FPW: That’s what everyone assumes.  But it doesn’t explain his bizarre behavior. Though startling, the discovery would be a cause for further exploration rather than panicked flight.  Keith had to have found something else – something unnerving enough to make him obliterate all evidence of his discovery and disappear.  But what?  That’s the mystery Rick and Laura must solve.  Their search takes them to East Africa and Madagascar, and to a place no humans have ever been before.  They wind up on the edge of human evolutionary science.

 

HG: A hard-science mystery-thriller. 

FPW: As one of my early readers said, “Very Crichtonish.”  It hadn’t been my intention when I set out, but The God Gene edged me into Crichton country.

 

HG: Not a bad place to be.

FPW: Not a bad place at all.  I’ve always been something of a science geek, and I cut my writer’s teeth on SF.

 

HG: A long time ago.

FPW: Quite.  Back when the Permian Extinction was still a fond memory.  But the science in The God Gene is barely fiction.  I make up my own “god gene” – one instrumental in sparking human creativity – but it could very well be real.

 

HG: The ads say The God Gene is part of “the ICE sequence.”  What does that mean?

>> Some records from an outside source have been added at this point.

theorem opcodeRow0_shape : ∀ row ∈ opcodeRow0, RowShape row := by
  unfold opcodeRow0
  repeat' first | exact List.forall_mem_nil _ | refine List.forall_mem_cons.2 ⟨?_, ?_⟩ | exact fun _ => ⟨rfl, rfl⟩ | rfl
theorem opcodeRow1_shape : ∀ row ∈ opcodeRow1, RowShape row := by
  unfold opcodeRow1
  repeat' first | exact List.forall_mem_nil _ | refine List.forall_mem_cons.2 ⟨?_, ?_⟩ | exact fun _ => ⟨rfl, rfl⟩ | rfl
theorem opcodeRow2_shape : ∀ row ∈ opcodeRow2, RowShape row := by
  unfold opcodeRow2
  repeat' first | exact List.forall_mem_nil _ | refine List.forall_mem_cons.2 ⟨?_, ?_⟩ | exact fun _ => ⟨rfl, rfl⟩ | rfl
theorem opcodeRow3_shape : ∀ row ∈ opcodeRow3, RowShape row := by
  unfold opcodeRow3
  repeat' first | exact List.forall_mem_nil _ | refine List.forall_mem_cons.2 ⟨?_, ?_⟩ | exact fun _ => ⟨rfl, rfl⟩ | rfl
theorem opcodeRow4_shape : ∀ row ∈ opcodeRow4, RowShape row := by
  unfold opcodeRow4
  repeat' first | exact List.forall_mem_nil _ | refine List.forall_mem_cons.2 ⟨?_, ?_⟩ | exact fun _ => ⟨rfl, rfl⟩ | rfl
theorem opcodeRow5_shape : ∀ row ∈ opcodeRow5, RowShape row := by
  unfold opcodeRow5
  repeat' first | exact List.forall_mem_nil _ | refine List.forall_mem_cons.2 ⟨?_, ?_⟩ | exact fun _ => ⟨rfl, rfl⟩ | rfl
theorem opcodeRow6_shape : ∀ row ∈ opcodeRow6, RowShape row := by
  unfold opcodeRow6
  repeat' first | exact List.forall_mem_nil _ | refine List.forall_mem_cons.2 ⟨?_, ?_⟩ | exact fun _ => ⟨rfl, rfl⟩ | rfl
theorem opcodeRow7_shape : ∀ row ∈ opcodeRow7, RowShape row := by
  unfold opcodeRow7
  repeat' first | exact List.forall_mem_nil _ | refine List.forall_mem_cons.2 ⟨?_, ?_⟩ | exact fun _ => ⟨rfl, rfl⟩ | rfl
theorem opcodeRow8_shape : ∀ row ∈ opcodeRow8, RowShape row := by
  unfold opcodeRow8
  repeat' first | exact List.forall_mem_nil _ | refine List.forall_mem_cons.2 ⟨?_, ?_⟩ | exact fun _ => ⟨rfl, rfl⟩ | rfl
theorem opcodeRow9_shape : ∀ row ∈ opcodeRow9, RowShape row := by
  unfold opcodeRow9
  repeat' first | exact List.forall_mem_nil _ | refine List.forall_mem_cons.2 ⟨?_, ?_⟩ | exact fun _ => ⟨rfl, rfl⟩ | rfl
theorem opcodeRowA_shape : ∀ row ∈ opcodeRowA, RowShape row := by
  unfold opcodeRowA
  repeat' first | exact List.forall_mem_nil _ | refine List.forall_mem_cons.2 ⟨?_, ?_⟩ | exact fun _ => ⟨rfl, rfl⟩ | rfl
theorem opcodeRowB_shape : ∀ row ∈ opcodeRowB, RowShape row := by
  unfold opcodeRowB
  repeat' first | exact List.forall_mem_nil _ | refine List.forall_mem_cons.2 ⟨?_, ?_⟩ | exact fun _ => ⟨rfl, rfl⟩ | rfl
theorem opcodeRowC_shape : ∀ row ∈ opcodeRowC, RowShape row := by
  unfold opcodeRowC
  repeat' first | exact List.forall_mem_nil _ | refine List.forall_mem_cons.2 ⟨?_, ?_⟩ | exact fun _ => ⟨rfl, rfl⟩ | rfl | trivial
theorem opcodeRowD_shape : ∀ row ∈ opcodeRowD, RowShape row := by
  unfold opcodeRowD
  repeat' first | exact List.forall_mem_nil _ | refine List.forall_mem_cons.2 ⟨?_, ?_⟩ | exact fun _ => ⟨rfl, rfl⟩ | rfl
theorem opcodeRowE_shape : ∀ row ∈ opcodeRowE, RowShape row := by
  unfold opcodeRowE
  repeat' first | exact List.forall_mem_nil _ | refine List.forall_mem_cons.2 ⟨?_, ?_⟩ | exact fun _ => ⟨rfl, rfl⟩ | rfl
theorem opcodeRowF_shape : ∀ row ∈ opcodeRowF, RowShape row := by
  unfold opcodeRowF
  repeat' first | exact List.forall_mem_nil _ | refine List.forall_mem_cons.2 ⟨?_, ?_⟩ | exact fun _ => ⟨rfl, rfl⟩ | rfl

theorem opcodeMap_shape : ∀ line ∈ opcodeMap, ∀ row ∈ line, RowShape row := by
  simp only [opcodeMap, List.forall_mem_cons, List.not_mem_nil, false_implies, implies_true, and_true]
  exact ⟨opcodeRow0_shape, opcodeRow1_shape, opcodeRow2_shape, opcodeRow3_shape, opcodeRow4_shape, opcodeRow5_shape,
    opcodeRow6_shape, opcodeRow7_shape, opcodeRow8_shape, opcodeRow9_shape, opcodeRowA_shape, opcodeRowB_shape,
    opcodeRowC_shape, opcodeRowD_shape, opcodeRowE_shape, opcodeRowF_shape⟩

theorem opcodeRowOf_shape (op : Byte) : RowShape (opcodeRowOf op) :=
  opcodeMap_shape _ (List.getElem_mem _) _ (List.getElem_mem _)

theorem subMap_shape : ∀ line ∈ subMap, ∀ i ∈ line, i.length = 2 ∧ Instr.reads i = 1 := by decide

theorem subInstr_shape (sub : Byte) : (subInstr sub).length = 2 ∧ Instr.reads (subInstr sub) = 1 :=
  subMap_shape _ (List.getElem_mem _) _ (List.getElem_mem _)

/-- The length of the latched instruction says which of `d8` and `d16` it is read from. -/
theorem instrOf_shape (op d8 : Byte) (d16 : Word) :
    (operandReads op = 1 → (instrOf op d8 d16).length = 2) ∧ (operandReads op = 2 → (instrOf op d8 d16).length = 3) ∧
      Instr.reads (instrOf op d8 d16) = operandReads op := by
  have shape := opcodeRowOf_shape op
  unfold operandReads instrOf
  cases h : opcodeRowOf op with
  | one i => rw [h] at shape; exact ⟨nofun, nofun, shape⟩
  | skip i => rw [h] at shape; exact ⟨nofun, nofun, shape⟩
  | imm8 f => rw [h] at shape; exact ⟨fun _ => (shape _).1, nofun, (shape _).2⟩
  | disp f => rw [h] at shape; exact ⟨fun _ => (shape _).1, nofun, (shape _).2⟩
  | imm16 f => rw [h] at shape; exact ⟨nofun, fun _ => (shape _).1, (shape _).2⟩
  | prefixed => exact ⟨fun _ => (subInstr_shape d8).1, nofun, (subInstr_shape d8).2⟩

/-- A cycle of a plan that terminates goes on as its operands need it. -/
theorem goesOn_of_terminates {k8 k16 : Bool} {cs : List Cycle} (h : Terminates k8 k16 cs) : ∀ c ∈ cs, GoesOn k8 k16 c := by
  induction cs with
  | nil => cases h
  | cons c cs ih =>
    cases cs with
    | nil => intro d hd; rw [List.mem_singleton.1 hd]; exact h.1
    | cons c' cs =>
      intro d hd
      rcases List.mem_cons.1 hd with rfl | hd
      · exact h.1
      · exact ih h.2 d hd

theorem terminal_of_terminates {k8 k16 : Bool} {cs : List Cycle} (h : Terminates k8 k16 cs) (s : State) :
    ∀ c ∈ cs.getLast?, ∃ t, c s = .done t := by
  induction cs with
  | nil => cases h
  | cons c cs ih =>
    cases cs with
    | nil => intro d hd; cases hd; exact h.2 s
    | cons c' cs => exact ih h.2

FPW: Damned if I know.  Okay, seriously, when I told the publisher I was planning a third book with Rick and Laura, they wanted a name for the series.  Rick has some strange ideas.  He believes that the human level of sapience is so rare that when it occurs it attracts attention, and as a result we are all under the scrutiny of (to quote Wells) “intellects vast, cool and unsympathetic.”  Rick calls them “ICE” – Intrusive Cosmic Entities – and believes they have long meddled with humanity from behind the scenes. ICE never manifest in the books, they’re simply posited as a possible explanation for some odd goings on.

 

HG: Sounds a bit Lovecraftian.

FPW: Because it is.  The God Gene stands at the crossroads of Crichton and Lovecraft.  You’d expect that to be an awkward place, but when you look carefully at Lovecraft’s fiction, much of it, deep down, is really SF.  Again, not what I consciously set out to do, but now that it’s done and I look back, it works.  Somehow it works just fine.